_Source information_
________

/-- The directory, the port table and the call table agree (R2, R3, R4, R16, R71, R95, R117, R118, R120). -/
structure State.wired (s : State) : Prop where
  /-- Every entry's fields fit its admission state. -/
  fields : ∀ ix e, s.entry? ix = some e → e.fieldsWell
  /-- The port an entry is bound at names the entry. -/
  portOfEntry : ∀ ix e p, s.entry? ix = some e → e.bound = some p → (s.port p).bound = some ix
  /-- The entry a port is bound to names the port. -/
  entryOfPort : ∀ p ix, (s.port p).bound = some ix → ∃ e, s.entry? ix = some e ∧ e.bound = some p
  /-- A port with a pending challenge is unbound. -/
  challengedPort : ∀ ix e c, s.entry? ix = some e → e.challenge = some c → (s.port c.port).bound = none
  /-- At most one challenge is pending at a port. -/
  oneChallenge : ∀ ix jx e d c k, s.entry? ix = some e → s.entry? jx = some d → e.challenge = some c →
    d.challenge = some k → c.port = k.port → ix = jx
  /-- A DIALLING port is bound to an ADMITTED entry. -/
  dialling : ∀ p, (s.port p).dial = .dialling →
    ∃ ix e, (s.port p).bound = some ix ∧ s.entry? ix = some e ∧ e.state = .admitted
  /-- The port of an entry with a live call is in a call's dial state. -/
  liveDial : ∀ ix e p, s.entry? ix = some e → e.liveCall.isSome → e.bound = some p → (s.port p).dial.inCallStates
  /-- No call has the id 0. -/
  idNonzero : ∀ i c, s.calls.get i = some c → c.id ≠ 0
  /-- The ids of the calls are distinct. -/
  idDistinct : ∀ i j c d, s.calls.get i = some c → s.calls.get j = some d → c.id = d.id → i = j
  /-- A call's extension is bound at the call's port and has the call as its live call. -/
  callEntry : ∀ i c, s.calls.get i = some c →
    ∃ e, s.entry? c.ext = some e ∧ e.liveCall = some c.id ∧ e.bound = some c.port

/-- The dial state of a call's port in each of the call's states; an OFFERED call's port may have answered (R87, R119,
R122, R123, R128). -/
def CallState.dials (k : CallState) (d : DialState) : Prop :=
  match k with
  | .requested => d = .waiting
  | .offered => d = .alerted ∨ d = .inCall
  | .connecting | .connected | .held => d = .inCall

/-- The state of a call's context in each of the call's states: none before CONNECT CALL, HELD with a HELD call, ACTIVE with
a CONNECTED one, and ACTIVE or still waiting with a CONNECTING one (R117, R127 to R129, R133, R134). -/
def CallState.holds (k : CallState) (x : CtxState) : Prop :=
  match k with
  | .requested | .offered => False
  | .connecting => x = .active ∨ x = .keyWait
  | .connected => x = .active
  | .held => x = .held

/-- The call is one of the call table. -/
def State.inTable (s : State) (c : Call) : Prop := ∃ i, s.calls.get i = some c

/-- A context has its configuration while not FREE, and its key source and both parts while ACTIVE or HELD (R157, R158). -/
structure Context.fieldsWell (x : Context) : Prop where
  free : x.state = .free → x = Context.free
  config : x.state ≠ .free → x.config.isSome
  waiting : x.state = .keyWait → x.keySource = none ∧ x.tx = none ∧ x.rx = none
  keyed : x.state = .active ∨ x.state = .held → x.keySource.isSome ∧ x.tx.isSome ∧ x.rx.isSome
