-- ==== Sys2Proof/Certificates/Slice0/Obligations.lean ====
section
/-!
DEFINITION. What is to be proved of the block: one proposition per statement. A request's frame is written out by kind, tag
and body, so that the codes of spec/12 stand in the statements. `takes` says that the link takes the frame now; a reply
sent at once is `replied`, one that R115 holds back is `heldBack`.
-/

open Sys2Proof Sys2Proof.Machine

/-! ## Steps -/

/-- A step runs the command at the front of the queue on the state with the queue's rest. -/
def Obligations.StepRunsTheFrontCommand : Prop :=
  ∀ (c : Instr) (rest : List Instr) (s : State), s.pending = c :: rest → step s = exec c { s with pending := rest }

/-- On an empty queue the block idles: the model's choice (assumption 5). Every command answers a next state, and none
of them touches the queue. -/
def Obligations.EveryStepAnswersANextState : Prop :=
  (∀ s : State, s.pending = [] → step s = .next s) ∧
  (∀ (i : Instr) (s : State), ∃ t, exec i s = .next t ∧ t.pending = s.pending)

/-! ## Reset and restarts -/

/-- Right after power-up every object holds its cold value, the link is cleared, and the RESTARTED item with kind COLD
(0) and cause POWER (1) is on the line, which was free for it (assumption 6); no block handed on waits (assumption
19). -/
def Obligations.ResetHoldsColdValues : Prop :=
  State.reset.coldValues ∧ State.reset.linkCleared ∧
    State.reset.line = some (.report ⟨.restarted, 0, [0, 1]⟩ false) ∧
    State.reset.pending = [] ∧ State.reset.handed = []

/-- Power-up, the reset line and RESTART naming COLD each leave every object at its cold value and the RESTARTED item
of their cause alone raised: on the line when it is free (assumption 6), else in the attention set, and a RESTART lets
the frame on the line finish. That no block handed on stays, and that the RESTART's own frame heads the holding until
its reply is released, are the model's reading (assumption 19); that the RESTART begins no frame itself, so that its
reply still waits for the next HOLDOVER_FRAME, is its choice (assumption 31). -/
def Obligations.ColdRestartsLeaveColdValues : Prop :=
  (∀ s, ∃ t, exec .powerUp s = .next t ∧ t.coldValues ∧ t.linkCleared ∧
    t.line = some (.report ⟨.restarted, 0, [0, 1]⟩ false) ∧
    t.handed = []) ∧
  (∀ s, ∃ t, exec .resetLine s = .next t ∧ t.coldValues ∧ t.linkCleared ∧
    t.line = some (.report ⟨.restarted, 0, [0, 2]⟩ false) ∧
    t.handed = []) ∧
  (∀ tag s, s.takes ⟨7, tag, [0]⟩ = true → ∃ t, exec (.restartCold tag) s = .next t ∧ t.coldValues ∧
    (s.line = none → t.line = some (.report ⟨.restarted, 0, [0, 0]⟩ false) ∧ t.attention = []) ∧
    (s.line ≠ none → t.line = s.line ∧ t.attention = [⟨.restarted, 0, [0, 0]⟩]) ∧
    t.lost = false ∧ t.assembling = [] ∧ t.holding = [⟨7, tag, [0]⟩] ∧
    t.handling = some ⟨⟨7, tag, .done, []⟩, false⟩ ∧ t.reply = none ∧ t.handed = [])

________

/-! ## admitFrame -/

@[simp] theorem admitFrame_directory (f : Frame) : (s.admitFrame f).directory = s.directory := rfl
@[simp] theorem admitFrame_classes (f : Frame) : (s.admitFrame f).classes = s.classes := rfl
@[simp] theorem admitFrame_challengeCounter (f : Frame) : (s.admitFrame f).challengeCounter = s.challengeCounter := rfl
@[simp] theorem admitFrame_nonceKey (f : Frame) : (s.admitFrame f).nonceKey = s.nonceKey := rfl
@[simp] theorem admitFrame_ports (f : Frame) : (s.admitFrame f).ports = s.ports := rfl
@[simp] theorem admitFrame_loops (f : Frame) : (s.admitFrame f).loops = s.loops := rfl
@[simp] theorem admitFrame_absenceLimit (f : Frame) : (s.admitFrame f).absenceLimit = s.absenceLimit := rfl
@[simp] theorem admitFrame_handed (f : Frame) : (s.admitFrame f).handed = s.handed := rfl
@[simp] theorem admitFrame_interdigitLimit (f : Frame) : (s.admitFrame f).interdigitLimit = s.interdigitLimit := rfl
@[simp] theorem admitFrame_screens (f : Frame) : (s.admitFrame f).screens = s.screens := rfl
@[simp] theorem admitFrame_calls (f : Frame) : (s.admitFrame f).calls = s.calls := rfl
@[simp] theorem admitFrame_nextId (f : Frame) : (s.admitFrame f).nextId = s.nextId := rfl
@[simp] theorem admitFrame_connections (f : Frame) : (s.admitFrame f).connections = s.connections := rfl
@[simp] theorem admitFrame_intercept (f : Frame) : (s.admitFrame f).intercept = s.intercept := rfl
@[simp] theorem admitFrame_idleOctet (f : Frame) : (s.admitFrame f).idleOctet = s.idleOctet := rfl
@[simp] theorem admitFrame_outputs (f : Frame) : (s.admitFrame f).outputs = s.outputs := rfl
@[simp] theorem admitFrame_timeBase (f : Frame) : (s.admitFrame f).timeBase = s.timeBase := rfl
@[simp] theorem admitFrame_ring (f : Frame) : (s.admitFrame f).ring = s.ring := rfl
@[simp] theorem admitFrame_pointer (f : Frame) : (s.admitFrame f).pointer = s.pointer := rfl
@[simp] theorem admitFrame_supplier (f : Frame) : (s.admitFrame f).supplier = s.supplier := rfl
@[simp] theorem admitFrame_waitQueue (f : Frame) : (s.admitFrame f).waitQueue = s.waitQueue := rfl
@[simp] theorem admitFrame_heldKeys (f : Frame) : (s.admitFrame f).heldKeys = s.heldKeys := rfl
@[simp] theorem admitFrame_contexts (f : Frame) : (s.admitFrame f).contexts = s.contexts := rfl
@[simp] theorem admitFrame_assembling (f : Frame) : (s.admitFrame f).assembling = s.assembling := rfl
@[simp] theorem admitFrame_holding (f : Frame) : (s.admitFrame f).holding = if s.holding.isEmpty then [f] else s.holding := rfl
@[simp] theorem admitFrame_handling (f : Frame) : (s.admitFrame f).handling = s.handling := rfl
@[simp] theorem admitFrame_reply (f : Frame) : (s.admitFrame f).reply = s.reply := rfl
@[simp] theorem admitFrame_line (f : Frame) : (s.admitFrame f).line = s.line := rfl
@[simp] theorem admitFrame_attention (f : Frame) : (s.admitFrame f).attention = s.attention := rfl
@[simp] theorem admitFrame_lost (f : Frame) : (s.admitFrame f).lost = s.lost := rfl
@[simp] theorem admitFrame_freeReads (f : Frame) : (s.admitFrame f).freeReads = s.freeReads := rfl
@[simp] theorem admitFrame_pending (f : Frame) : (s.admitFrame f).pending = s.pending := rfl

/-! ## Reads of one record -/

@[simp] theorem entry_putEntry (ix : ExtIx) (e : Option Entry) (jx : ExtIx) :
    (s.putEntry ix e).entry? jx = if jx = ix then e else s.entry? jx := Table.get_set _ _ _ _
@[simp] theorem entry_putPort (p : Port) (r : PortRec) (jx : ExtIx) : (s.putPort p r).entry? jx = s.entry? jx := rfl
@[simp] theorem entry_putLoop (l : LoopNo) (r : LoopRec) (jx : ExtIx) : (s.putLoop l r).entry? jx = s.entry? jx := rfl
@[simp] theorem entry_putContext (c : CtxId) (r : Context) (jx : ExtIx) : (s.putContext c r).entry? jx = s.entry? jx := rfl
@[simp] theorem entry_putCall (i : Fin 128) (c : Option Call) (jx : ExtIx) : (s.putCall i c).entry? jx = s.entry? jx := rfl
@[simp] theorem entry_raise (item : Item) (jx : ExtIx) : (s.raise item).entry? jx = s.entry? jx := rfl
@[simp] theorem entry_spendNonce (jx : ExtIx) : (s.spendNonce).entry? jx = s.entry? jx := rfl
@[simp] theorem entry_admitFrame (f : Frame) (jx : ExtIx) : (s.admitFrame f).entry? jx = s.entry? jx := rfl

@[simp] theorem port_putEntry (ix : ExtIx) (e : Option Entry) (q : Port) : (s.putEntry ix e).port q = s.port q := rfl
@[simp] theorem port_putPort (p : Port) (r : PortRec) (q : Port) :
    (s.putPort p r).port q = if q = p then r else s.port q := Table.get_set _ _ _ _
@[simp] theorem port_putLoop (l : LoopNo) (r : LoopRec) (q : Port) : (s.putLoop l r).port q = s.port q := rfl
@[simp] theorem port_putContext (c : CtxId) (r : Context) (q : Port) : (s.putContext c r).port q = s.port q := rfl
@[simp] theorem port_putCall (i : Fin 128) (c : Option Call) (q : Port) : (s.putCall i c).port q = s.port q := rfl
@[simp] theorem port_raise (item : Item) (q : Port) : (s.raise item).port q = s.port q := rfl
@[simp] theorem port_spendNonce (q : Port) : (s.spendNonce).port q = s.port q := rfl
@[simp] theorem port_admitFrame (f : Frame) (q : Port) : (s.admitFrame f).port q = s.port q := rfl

________

_Task prompt_
Return only the lines between the one holding "x = .keyWait" and the one holding "queue's rest. -/", inclusive, exactly as they appear above.

_Task result_
  | .connecting => x = .active ∨ x = .keyWait
  | .connected => x = .active
  | .held => x = .held

/-- The call is one of the call table. -/
def State.inTable (s : State) (c : Call) : Prop := ∃ i, s.calls.get i = some c

/-- A context has its configuration while not FREE, and its key source and both parts while ACTIVE or HELD (R157, R158). -/
structure Context.fieldsWell (x : Context) : Prop where
  free : x.state = .free → x = Context.free
  config : x.state ≠ .free → x.config.isSome
  waiting : x.state = .keyWait → x.keySource = none ∧ x.tx = none ∧ x.rx = none
  keyed : x.state = .active ∨ x.state = .held → x.keySource.isSome ∧ x.tx.isSome ∧ x.rx.isSome
-- ==== Sys2Proof/Certificates/Slice0/Obligations.lean ====
section
/-!
DEFINITION. What is to be proved of the block: one proposition per statement. A request's frame is written out by kind, tag
and body, so that the codes of spec/12 stand in the statements. `takes` says that the link takes the frame now; a reply
sent at once is `replied`, one that R115 holds back is `heldBack`.
-/

open Sys2Proof Sys2Proof.Machine

/-! ## Steps -/

/-- A step runs the command at the front of the queue on the state with the queue's rest. -/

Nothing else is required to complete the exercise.